Tras un profundo sueño, poco a poco fui despertando; me sentía pesada, cansada, con un nudo en

la garganta y un vacío en el vientre. Percibía el contacto de mi cuerpo con algo sólido, me di

cuenta de que estaba sentada. Mis ojos se entreabrieron, percibí la penumbra en mi alrededor.

Estaba en una habitación con paredes y suelo hecho de rústicas tablas de madera, sentada en el

piso y apoyada sobre una pared. Pude ver mis piernas morenas y mis pies descalzos, grandes y

callosos. Supe que seguía soñando y me dejé llevar por este mi sueño lúcido, pues sentía una

enorme tristeza y cansancio.

En la casa de Amada había una candela encendida, solitaria luz que se mantuvo prendida toda la

noche en vela por la muerte de su hija menor, la única que le quedaba.

Los escasos vecinos de la chiquita comunidad pasaron a visitarla para darle el pésame.

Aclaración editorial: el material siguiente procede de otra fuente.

-- ==== Sys2Proof/Safety.lean ====
section
/-! DEFINITION. What a safe run is, and the terms in which statements about the machine are made. -/

namespace Sys2Proof.Machine

/-- A run is safe up to `n` steps when the machine has not stopped. -/
def runsOn (n : Nat) (s : State) : Bool :=
  match n with
  | 0 => true
  | k + 1 =>
    match step s with
    | .next t => runsOn k t
    | _ => false

/-! ### A word that issues, and what it leaves alone -/

/-- The word issues for the first time (R144); nothing that it reads is missing, and none of its destinations is owed (R147, R148). -/
def Ready (i : Instr) (s : State) : Prop :=
  (slotAt s s.issue.gid).ctl.caught = none ∧ blocked s s.issue.gid (reads i) (writes i) = false

/-- The slot whose word issues. -/
abbrev me (s : State) : Slot := slotAt s s.issue.gid

/-- The cell, the core and the context of the slot whose word issues. -/
abbrev myCell (s : State) : CellKey := cellOf s.issue.gid
abbrev myCore (s : State) : CoreKey := coreOf s.issue.gid
abbrev myAsid (s : State) : Nat := (me s).ctl.asid

/-- The word has issued, and of the whole machine only its own slot has changed. -/
def OnlySlot (s t : State) : Prop :=
  t = { s with slots := t.slots, issue := { s.issue with done := true } } ∧
  ∀ h, h ≠ s.issue.gid → slotAt t h = slotAt s h

/-- R185, R379: a slot goes on after its word. The word counts, the loop records and the pc move, nothing else of its control
state changes. -/
def GoesOn (x y : Slot) : Prop :=
  y.ctl = { x.ctl with loops := (endCheck x.ctl.pc x.ctl.npc x.ctl.loops).1,
                       pc := (endCheck x.ctl.pc x.ctl.npc x.ctl.loops).2 } ∧
  y.ctr = x.ctr.set 1 ((x.ctr[1] + 1) % 2 ^ 64)

/-- Of a slot, only registers, control state and counters differ. -/
def SameRest (x y : Slot) : Prop := y = { x with ctl := y.ctl, regs := y.regs, ctr := y.ctr }

/-- Registers in which only scalar register `d` differs: it holds `v` and is full, and a write to s0 is discarded (R146). -/
def ScalarSet (d : SReg) (v : Word64) (x y : Regs) : Prop :=
  y = { x with s := y.s, sp := y.sp } ∧ (∀ n, n ≠ d → y.s[n.val] = x.s[n.val] ∧ y.sp[n.val] = x.sp[n.val]) ∧
  (if d = 0 then y.s[d.val] = x.s[d.val] ∧ y.sp[d.val] = x.sp[d.val] else y.s[d.val] = v ∧ y.sp[d.val] = .full)

/-- Registers in which only guard `d` differs: it holds `v` and is full, and a write to p0 is discarded (R146). -/
def GuardSet (d : GReg) (v : Bool) (x y : Regs) : Prop :=
  y = { x with p := y.p, pp := y.pp } ∧ (∀ n, n ≠ d → y.p[n.val] = x.p[n.val] ∧ y.pp[n.val] = x.pp[n.val]) ∧
  (if d = 0 then y.p[d.val] = x.p[d.val] ∧ y.pp[d.val] = x.pp[d.val] else y.p[d.val] = v ∧ y.pp[d.val] = .full)

/-- The word has written `v` to scalar `d`, and has changed nothing else. -/
def WroteS (d : SReg) (v : Word64) (s t : State) : Prop :=
  OnlySlot s t ∧ GoesOn (me s) (slotAt t s.issue.gid) ∧ SameRest (me s) (slotAt t s.issue.gid) ∧
  ScalarSet d v (me s).regs (slotAt t s.issue.gid).regs

/-- The word has written `v` to guard `d`, and has changed nothing else. -/
def WroteP (d : GReg) (v : Bool) (s t : State) : Prop :=
  OnlySlot s t ∧ GoesOn (me s) (slotAt t s.issue.gid) ∧ SameRest (me s) (slotAt t s.issue.gid) ∧
  GuardSet d v (me s).regs (slotAt t s.issue.gid).regs

/-- The word has changed nothing but where its slot goes on. -/
def WroteNothing (s t : State) : Prop :=
  OnlySlot s t ∧ GoesOn (me s) (slotAt t s.issue.gid) ∧
  slotAt t s.issue.gid = { me s with ctl := (slotAt t s.issue.gid).ctl, ctr := (slotAt t s.issue.gid).ctr }

/-! ### Values of the scalar instructions, as the manual's tables give them -/

/-- R164: q and r of the signed division. -/
def signedQR (x y : Int) : Int × Int :=
  if y = 0 then (-1, x)
  else if x = -(2 ^ 63) ∧ y = -1 then (-(2 ^ 63), 0)
  else (Int.tdiv x y, x - Int.tdiv x y * y)

/-- R164: q and r of the unsigned division. -/
def unsignedQR (x y : Nat) : Nat × Nat := if y = 0 then (2 ^ 64 - 1, x) else (x / y, x - x / y * y)

/-- R164: the destination and the value of the four division instructions. -/
def divisionValue (x : Slot) : Instr → Option (SReg × Word64)
  | .divs d a b => some (d, BitVec.ofInt 64 (signedQR (sGet x a).toInt (sGet x b).toInt).1)
  | .rems d a b => some (d, BitVec.ofInt 64 (signedQR (sGet x a).toInt (sGet x b).toInt).2)
  | .divz d a b => some (d, BitVec.ofNat 64 (unsignedQR (sGet x a).toNat (sGet x b).toNat).1)
  | .remz d a b => some (d, BitVec.ofNat 64 (unsignedQR (sGet x a).toNat (sGet x b).toNat).2)
  | _ => none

Pero

ahora, en la penumbra de la noche, solo quedaba ella frente al cuerpo de su hija, cubierto con una

sábana blanca.

Delante de mí yacía el cuerpo delgado de una mujer, escasamente alumbrado por una vela.

Escuchaba el fuerte golpeteo de las gotas de lluvia sobre el zinc y el eco que producía entre las

paredes de la casa de tambos. A lo lejos se escuchaba el rumor de un río, ensordecido por la

inclemencia de la lluvia. Dentro de mi cuerpo, de este cuerpo de mujer morena, sentía un enorme

hueco y una terrible amargura que subía desde mi vientre a mi garganta. Mis ojos se nublaron

cuando mi memoria voló hacia recuerdos cercanos.

La hija de Amada enfermó de pronto y ningún curandero de la zona pudo ayudarle. Siempre fue

débil, pues de niña pasó mucha hambre. Aumentaron la fiebre y un intenso dolor en el costado,

así que decidió ir al hospital de Managua. Inició un precario y largo viaje hacia la capital. Amada

no pudo acompañarla, pues no tenían suficiente plata para las dos. Pidió raid al bote de una

organización que trabajaba en la zona y durante dos días navegó río arriba hacia Wiwilí y de ahí,

viajó dos días más en camión hasta Managua. En el hospital le dijeron que tenía una infección

renal, le dieron medicinas y le recetaron más. Pero ya no tenía plata para comprarlas y tuvo que

volver por el mismo camino, con fiebre, el dolor y las manos vacías. A las dos semanas murió.

Visualicé los recuerdos de Amada, sentí el dolor y el vacío de su vientre, mientras un grito se

ahogaba en mi garganta, ante la rabia e impotencia de presenciar y sentir una muerte ¡evitable

con antibióticos! Una muerte silenciosa, como lo es el hambre.

Entonces recordé la conversación con el asesor extranjero y su mujer, y la ligereza de mis

opiniones. Una fuerte luz se hizo en mi cabeza, y un intenso dolor escaló desde mi vientre. Antes

de perder la conciencia, pensé con amargura en mi pequeña.

Desperté sudando en mi cama, mi marido yacía a mi lado con su rítmica respiración. Lloré

recordando lo que había vivido o soñado, y supe que a partir de entonces nada sería igual.